-- ==== Sys2Proof/Tests/Slice0.lean ====
section
/-! SUPPORT. The model's own tests: well-formedness, decoding, one step or one operation each; and for
every statement with hypotheses a state and operands that meet them. Expected values are those of
spec/95_test_vectors.md (the section stands in each comment) or of the rule named. -/

namespace Sys2Proof.Tests

open Sys2Proof.Machine Sys2Proof.Safety

/-! ### Well-formedness: an ill-formed term for each check -/

/-- `OP` = 0x0C and `OP` = 0x00 are no opcodes (R98). -/
theorem test_wf_op_refused :
    Code.opDefined 0x0C00000000000000#64 = false ∧ Code.opDefined 0#64 = false := by decide
/-- `RSV` set (program 4, command 27). -/
theorem test_wf_rsv_refused :
    Code.rsvZero 0x0400000100000001#64 = false ∧
      Code.wellFormed (.word 0x0400000100000001#64) = false := by decide
/-- CONFIGURE 0, 1 with `B` = 1, and GETGAIN 0, GAIN with `IMM` = 1 (section 2.5). -/
theorem test_wf_unused_refused :
    Code.unusedZero 0x0500010000000001#64 = false ∧ Code.unusedZero 0x0B00000000000001#64 = false ∧
      Code.unusedZero 0x0A01000000000000#64 = false := by decide
/-- Keys 9 to 15 name no routine (R99). -/
theorem test_wf_key_refused :
    Code.wellFormed (.key 9#4) = false ∧ Code.wellFormed (.key 15#4) = false ∧
      Code.wellFormed (.key 8#4) = true := by decide
/-- GETST may not stand on CFG, CONFIGURE may; a routine on neither (R99, R100). -/
theorem test_wf_port_refused :
    Instr.allowedOn .cfg .getst = false ∧ Instr.allowedOn .cfg (.configure 0 0) = true ∧
      Instr.allowedOn .cmd .convS16S16 = false := by decide

/-! ### Decoding and encoding: a word written out for every constructor -/

theorem test_word_strmcfg : decode (.word 0x0102000000000000#64) = some (.strmcfg 2) ∧
    encode (.strmcfg 2) = .word 0x0102000000000000#64 := by decide
theorem test_word_strmfree : decode (.word 0x0200000000000000#64) = some .strmfree ∧
    encode .strmfree = .word 0x0200000000000000#64 := by decide
theorem test_word_negotiate : decode (.word 0x0302010000000000#64) = some (.negotiate 2 1) ∧
    encode (.negotiate 2 1) = .word 0x0302010000000000#64 := by decide
theorem test_word_process : decode (.word 0x0400000080000004#64) = some (.process 0x80000004#32) ∧
    encode (.process 0x80000004#32) = .word 0x0400000080000004#64 := by decide
theorem test_word_configure : decode (.word 0x050700007FFFFFFF#64) = some (.configure 7 0x7FFFFFFF#32) ∧
    encode (.configure 7 0x7FFFFFFF#32) = .word 0x050700007FFFFFFF#64 := by decide
theorem test_word_rbset : decode (.word 0x0600010000001010#64) = some (.rbset 0 1 0x1010#32) ∧
    encode (.rbset 0 1 0x1010#32) = .word 0x0600010000001010#64 := by decide
theorem test_word_rbget : decode (.word 0x0701030000000000#64) = some (.rbget 1 3) ∧
    encode (.rbget 1 3) = .word 0x0701030000000000#64 := by decide
theorem test_word_rbadvr : decode (.word 0x08010000FFFFFFFF#64) = some (.rbadvr 1 0xFFFFFFFF#32) ∧
    encode (.rbadvr 1 0xFFFFFFFF#32) = .word 0x08010000FFFFFFFF#64 := by decide
theorem test_word_rbadvw : decode (.word 0x0900000000000002#64) = some (.rbadvw 0 2) ∧
    encode (.rbadvw 0 2) = .word 0x0900000000000002#64 := by decide
theorem test_word_getst : decode (.word 0x0A00000000000000#64) = some .getst ∧
    encode .getst = .word 0x0A00000000000000#64 := by decide
theorem test_word_getgain : decode (.word 0x0B00020000000000#64) = some (.getgain 0 2) ∧
    encode (.getgain 0 2) = .word 0x0B00020000000000#64 := by decide
theorem test_key_convS16S16 : decode (.key 0b0000#4) = some .convS16S16 := rfl
theorem test_key_convS16S24 : decode (.key 0b0001#4) = some .convS16S24 := rfl
theorem test_key_convS16S32 : decode (.key 0b0010#4) = some .convS16S32 := rfl
theorem test_key_convS24S16 : decode (.key 0b0011#4) = some .convS24S16 := rfl
theorem test_key_convS24S24 : decode (.key 0b0100#4) = some .convS24S24 := rfl
theorem test_key_convS24S32 : decode (.key 0b0101#4) = some .convS24S32 := rfl
theorem test_key_convS32S16 : decode (.key 0b0110#4) = some .convS32S16 := rfl
theorem test_key_convS32S24 : decode (.key 0b0111#4) = some .convS32S24 := rfl
theorem test_key_convS32S32 : decode (.key 0b1000#4) = some .convS32S32 := rfl
/-- The first words of sections 2.5 and 2.8 that spell nothing. -/
theorem test_illegal_words : decode (.word 0#64) = none ∧ decode (.word 0x0C00000000000000#64) = none ∧
    decode (.word 0x0400000100000001#64) = none ∧ decode (.word 0x0500010000000001#64) = none ∧
    decode (.key 9#4) = none := by decide
theorem test_table_word : decodeTableWord 64 0x0302010000000000 = some (.negotiate 2 1) ∧
    decodeTableWord 8 7 = some .convS32S24 ∧ decodeTableWord 8 9 = none := by decide

/-! ### The textual form (R101): lines of sections 2.5 and 3 -/

theorem test_text_cfg : assemble "CFG: CONFIGURE 0, 0" = some (.cfg, 0x0500000000000000#64) := by decide
theorem test_text_rbset :
    assemble "RBSET SRC, END, 0x1010" = some (.cmd, 0x0600010000001010#64) := by decide
theorem test_text_negotiate :
    assemble "NEGOTIATE S32, 20" = some (.cmd, 0x0302140000000000#64) := by decide
theorem test_text_refused : assemble "GETST 1" = none ∧ assemble "NOP" = none := by decide

/-! ### States -/

/-- Program 2's stream with two channels, the second input of that program beside the first: S32 to
S24, gains `0x3FFFFFFF` and `0x40000000`. -/
def ready : State :=
  { State.reset with
    gain := #v[0x3FFFFFFF, 0x40000000, 0, 0, 0, 0, 0, 0]
    scaled := #v[0x3FFFFFFF, 0x40000000, 0, 0, 0, 0, 0, 0]
    channels := 2
    srcFmt := 2
    sinkFmt := 1
    resolved := true
    routine := 7
    ringSrc := ⟨0x3000, 0x3008, 0x3000, 0x3000⟩
    ringSnk := ⟨0x4000, 0x4008, 0x4000, 0x4000⟩
    mem := [(0x3000, 0x40), (0x3001, 0x42), (0x3002, 0x0F), (0x3003, 0x00),
            (0x3004, 0xC0), (0x3005, 0xBD), (0x3006, 0xF0), (0x3007, 0xFF)] }

/-- `ready` with a period of one frame accepted. -/
def running : State := { ready with act := ready.scaled, frames := 1, busy := true }

/-- `running` with the period's samples done. -/
def finished : State := { running with frameIdx := 1 }

/-- A word presented on CMD. -/
def held (w : Packet) (s : State) : State := { s with cmdHeld := [w] }

/-- A turn listed first. -/
def next (t : Turn) (s : State) : State := { s with turns := [t] }

/-- `f` of the state an outcome goes on to. -/
def after {α : Type} (r : Result) (f : State → α) : Option α :=
  match r with
  | .next t => some (f t)
  | .fault _ => none
  | .refused _ => none

theorem ready_invariant : Invariant ready := by constructor <;> decide
theorem running_invariant : Invariant running := by constructor <;> decide
theorem finished_invariant : Invariant finished := by constructor <;> decide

● ● ● ● ●

• [TASK] Recopy the entries above in their entirety, exactly.

• [ANSWER FOR THIS EXERCISE]
-- ==== Sys2Proof/Tests/Slice0.lean ====
section
/-! SUPPORT. The model's own tests: well-formedness, decoding, one step or one operation each; and for
every statement with hypotheses a state and operands that meet them. Expected values are those of
spec/95_test_vectors.md (the section stands in each comment) or of the rule named. -/

namespace Sys2Proof.Tests

open Sys2Proof.Machine Sys2Proof.Safety

/-! ### Well-formedness: an ill-formed term for each check -/

/-- `OP` = 0x0C and `OP` = 0x00 are no opcodes (R98). -/
theorem test_wf_op_refused :
    Code.opDefined 0x0C00000000000000#64 = false ∧ Code.opDefined 0#64 = false := by decide
/-- `RSV` set (program 4, command 27). -/
theorem test_wf_rsv_refused :
    Code.rsvZero 0x0400000100000001#64 = false ∧
      Code.wellFormed (.word 0x0400000100000001#64) = false := by decide
/-- CONFIGURE 0, 1 with `B` = 1, and GETGAIN 0, GAIN with `IMM` = 1 (section 2.5). -/
theorem test_wf_unused_refused :
    Code.unusedZero 0x0500010000000001#64 = false ∧ Code.unusedZero 0x0B00000000000001#64 = false ∧
      Code.unusedZero 0x0A01000000000000#64 = false := by decide
/-- Keys 9 to 15 name no routine (R99). -/
theorem test_wf_key_refused :
    Code.wellFormed (.key 9#4) = false ∧ Code.wellFormed (.key 15#4) = false ∧
      Code.wellFormed (.key 8#4) = true := by decide
/-- GETST may not stand on CFG, CONFIGURE may; a routine on neither (R99, R100). -/
theorem test_wf_port_refused :
    Instr.allowedOn .cfg .getst = false ∧ Instr.allowedOn .cfg (.configure 0 0) = true ∧
      Instr.allowedOn .cmd .convS16S16 = false := by decide

/-! ### Decoding and encoding: a word written out for every constructor -/

theorem test_word_strmcfg : decode (.word 0x0102000000000000#64) = some (.strmcfg 2) ∧
    encode (.strmcfg 2) = .word 0x0102000000000000#64 := by decide
theorem test_word_strmfree : decode (.word 0x0200000000000000#64) = some .strmfree ∧
    encode .strmfree = .word 0x0200000000000000#64 := by decide
theorem test_word_negotiate : decode (.word 0x0302010000000000#64) = some (.negotiate 2 1) ∧
    encode (.negotiate 2 1) = .word 0x0302010000000000#64 := by decide
theorem test_word_process : decode (.word 0x0400000080000004#64) = some (.process 0x80000004#32) ∧
    encode (.process 0x80000004#32) = .word 0x0400000080000004#64 := by decide
theorem test_word_configure : decode (.word 0x050700007FFFFFFF#64) = some (.configure 7 0x7FFFFFFF#32) ∧
    encode (.configure 7 0x7FFFFFFF#32) = .word 0x050700007FFFFFFF#64 := by decide
theorem test_word_rbset : decode (.word 0x0600010000001010#64) = some (.rbset 0 1 0x1010#32) ∧
    encode (.rbset 0 1 0x1010#32) = .word 0x0600010000001010#64 := by decide
theorem test_word_rbget : decode (.word 0x0701030000000000#64) = some (.rbget 1 3) ∧
    encode (.rbget 1 3) = .word 0x0701030000000000#64 := by decide
theorem test_word_rbadvr : decode (.word 0x08010000FFFFFFFF#64) = some (.rbadvr 1 0xFFFFFFFF#32) ∧
    encode (.rbadvr 1 0xFFFFFFFF#32) = .word 0x08010000FFFFFFFF#64 := by decide
theorem test_word_rbadvw : decode (.word 0x0900000000000002#64) = some (.rbadvw 0 2) ∧
    encode (.rbadvw 0 2) = .word 0x0900000000000002#64 := by decide
theorem test_word_getst : decode (.word 0x0A00000000000000#64) = some .getst ∧
    encode .getst = .word 0x0A00000000000000#64 := by decide
theorem test_word_getgain : decode (.word 0x0B00020000000000#64) = some (.getgain 0 2) ∧
    encode (.getgain 0 2) = .word 0x0B00020000000000#64 := by decide
theorem test_key_convS16S16 : decode (.key 0b0000#4) = some .convS16S16 := rfl
theorem test_key_convS16S24 : decode (.key 0b0001#4) = some .convS16S24 := rfl
theorem test_key_convS16S32 : decode (.key 0b0010#4) = some .convS16S32 := rfl
theorem test_key_convS24S16 : decode (.key 0b0011#4) = some .convS24S16 := rfl
theorem test_key_convS24S24 : decode (.key 0b0100#4) = some .convS24S24 := rfl
theorem test_key_convS24S32 : decode (.key 0b0101#4) = some .convS24S32 := rfl
theorem test_key_convS32S16 : decode (.key 0b0110#4) = some .convS32S16 := rfl
theorem test_key_convS32S24 : decode (.key 0b0111#4) = some .convS32S24 := rfl
theorem test_key_convS32S32 : decode (.key 0b1000#4) = some .convS32S32 := rfl
/-- The first words of sections 2.5 and 2.8 that spell nothing. -/
theorem test_illegal_words : decode (.word 0#64) = none ∧ decode (.word 0x0C00000000000000#64) = none ∧
    decode (.word 0x0400000100000001#64) = none ∧ decode (.word 0x0500010000000001#64) = none ∧
    decode (.key 9#4) = none := by decide
theorem test_table_word : decodeTableWord 64 0x0302010000000000 = some (.negotiate 2 1) ∧
    decodeTableWord 8 7 = some .convS32S24 ∧ decodeTableWord 8 9 = none := by decide

/-! ### The textual form (R101): lines of sections 2.5 and 3 -/

theorem test_text_cfg : assemble "CFG: CONFIGURE 0, 0" = some (.cfg, 0x0500000000000000#64) := by decide
theorem test_text_rbset :
    assemble "RBSET SRC, END, 0x1010" = some (.cmd, 0x0600010000001010#64) := by decide
theorem test_text_negotiate :
    assemble "NEGOTIATE S32, 20" = some (.cmd, 0x0302140000000000#64) := by decide
theorem test_text_refused : assemble "GETST 1" = none ∧ assemble "NOP" = none := by decide

/-! ### States -/

/-- Program 2's stream with two channels, the second input of that program beside the first: S32 to
S24, gains `0x3FFFFFFF` and `0x40000000`. -/
def ready : State :=
  { State.reset with
    gain := #v[0x3FFFFFFF, 0x40000000, 0, 0, 0, 0, 0, 0]
    scaled := #v[0x3FFFFFFF, 0x40000000, 0, 0, 0, 0, 0, 0]
    channels := 2
    srcFmt := 2
    sinkFmt := 1
    resolved := true
    routine := 7
    ringSrc := ⟨0x3000, 0x3008, 0x3000, 0x3000⟩
    ringSnk := ⟨0x4000, 0x4008, 0x4000, 0x4000⟩
    mem := [(0x3000, 0x40), (0x3001, 0x42), (0x3002, 0x0F), (0x3003, 0x00),
            (0x3004, 0xC0), (0x3005, 0xBD), (0x3006, 0xF0), (0x3007, 0xFF)] }

/-- `ready` with a period of one frame accepted. -/
def running : State := { ready with act := ready.scaled, frames := 1, busy := true }

/-- `running` with the period's samples done. -/
def finished : State := { running with frameIdx := 1 }

/-- A word presented on CMD. -/
def held (w : Packet) (s : State) : State := { s with cmdHeld := [w] }

/-- A turn listed first. -/
def next (t : Turn) (s : State) : State := { s with turns := [t] }

/-- `f` of the state an outcome goes on to. -/
def after {α : Type} (r : Result) (f : State → α) : Option α :=
  match r with
  | .next t => some (f t)
  | .fault _ => none
  | .refused _ => none

theorem ready_invariant : Invariant ready := by constructor <;> decide
theorem running_invariant : Invariant running := by constructor <;> decide
theorem finished_invariant : Invariant finished := by constructor <;> decide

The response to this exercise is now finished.